◆ TASK INSTRUCTIONS:
Return each line of the listing that has the word "have" in it.

◆ EXERCISE DATA:
/-- ZZSTEP and ZZRUN (R210, R211): a walk that goes on or ends, and leaves the function cells. -/
theorem GridPart.move (hz : v.zst = .run) {x : Walk} (hx : Walking v.tot x ∨ Walked v.tot x)
    (hread : ∀ r c, c ≤ 20 → isFunction r c = true → x.g.read r c = v.g.read r c) {plv : Bool}
    (hplv : plv = true ↔ x.zst = .done) :
    GridPart { v with g := x.g, zst := x.zst, cursor := some x.cur, plv := plv } := by
  have hp := h.plv_eq_false (by simp [hz])
  obtain ⟨hformat, hdone⟩ := h.unformatted (by simp [hz])
  have hstarted := h.started (by simp [hz])
  have hmask : v.mskpar = 0 := by
    by_contra hm
    simp [h.masked hm] at hp
  have hnotIdle : x.zst ≠ .idle := by
    obtain hx | hx := hx
    · simp [hx.running]
    · simp [hx.finished]
  exact { h with
    cursorHeld := by simp [bne, hnotIdle]
    started := fun _ => hstarted
    placed := hplv
    selected := fun hd => by simp [hdone] at hd
    formatted := fun hf => by simp [hformat] at hf
    masked := fun hm => absurd hmask hm
    gridWf := by obtain hx | hx := hx <;> exact hx.gridWf
    drawn := fun hf r c m hr hc hd => by
      rw [hread r c hc (kind_of_drawn hr hc hd).1]
      exact h.drawn hf r c m hr hc hd
    blank := fun hf => by simp [hstarted.1] at hf
    dataCells := fun r c hr hc hf => by
      obtain hx | hx := hx
      · simpa [hx.running] using hx.dataCells r c hr hc hf
      · simpa [hx.finished] using hx.dataCells r c hr hc hf
    formatCells := fun r c hr hc hf => by
      rw [hread r c hc (isFunction_of_isFormat hf)]
      exact h.formatCells r c hr hc hf
    cursorRun := fun hrun k hk => by
      obtain rfl := Option.some.inj hk
      obtain hx | hx := hx
      · exact ⟨hx.upright.1, hx.upright.2, hx.consumed⟩
      · simp [hx.finished] at hrun
    cursorDone := fun hend k hk => by
      obtain rfl := Option.some.inj hk
      obtain hx | hx := hx
      · simp [hx.running] at hend
      · obtain ⟨zn, hzn, hcur⟩ := hx.cursor
        simp [hcur, hzn] }

/-- A grid with the same drawn cells, whose data cells are set alike, serves as well once the walk is over; its format
cells are set exactly when FMTV is. -/
theorem GridPart.regrid (hp : v.plv = true) {g : Grid} {fmtv : Bool} (hwf : Memory.wf g = true)
    (hsame : SameCells v.g g) (hlvl : fmtv = true → v.lvlv = true) (hkeep : v.fmtv = true → fmtv = true)
    (hformat : ∀ r c, r ≤ 20 → c ≤ 20 → isFormat r c = true → (g.read r c ≠ .unset ↔ fmtv = true)) :
    GridPart { v with g := g, fmtv := fmtv } :=
  have hfpv : v.fpv = true := (h.started (by simp [h.placed.mp hp])).1
  { h with
    selected := fun hd =>
      have ⟨hplv, hlvlv, hfmtv, hbest⟩ := h.selected hd
      ⟨hplv, hlvlv, hkeep hfmtv, hbest⟩
    formatted := fun hf => ⟨hp, hlvl hf⟩
    gridWf := hwf
    drawn := fun hf r c m hr hc hd => by
      obtain ⟨hn, hnf⟩ := kind_of_drawn hr hc hd
      rw [hsame.pattern hr hc hn hnf]
      exact h.drawn hf r c m hr hc hd
    blank := fun hf => by simp [hfpv] at hf
    dataCells := fun r c hr hc hf => (not_congr (hsame.data hr hc hf)).trans (h.dataCells r c hr hc hf)
    formatCells := hformat }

◆ THE COMPLETED TASK:
  have hp := h.plv_eq_false (by simp [hz])
  have hstarted := h.started (by simp [hz])
  have hmask : v.mskpar = 0 := by
  have hnotIdle : x.zst ≠ .idle := by
  have hfpv : v.fpv = true := (h.started (by simp [h.placed.mp hp])).1
      have ⟨hplv, hlvlv, hfmtv, hbest⟩ := h.selected hd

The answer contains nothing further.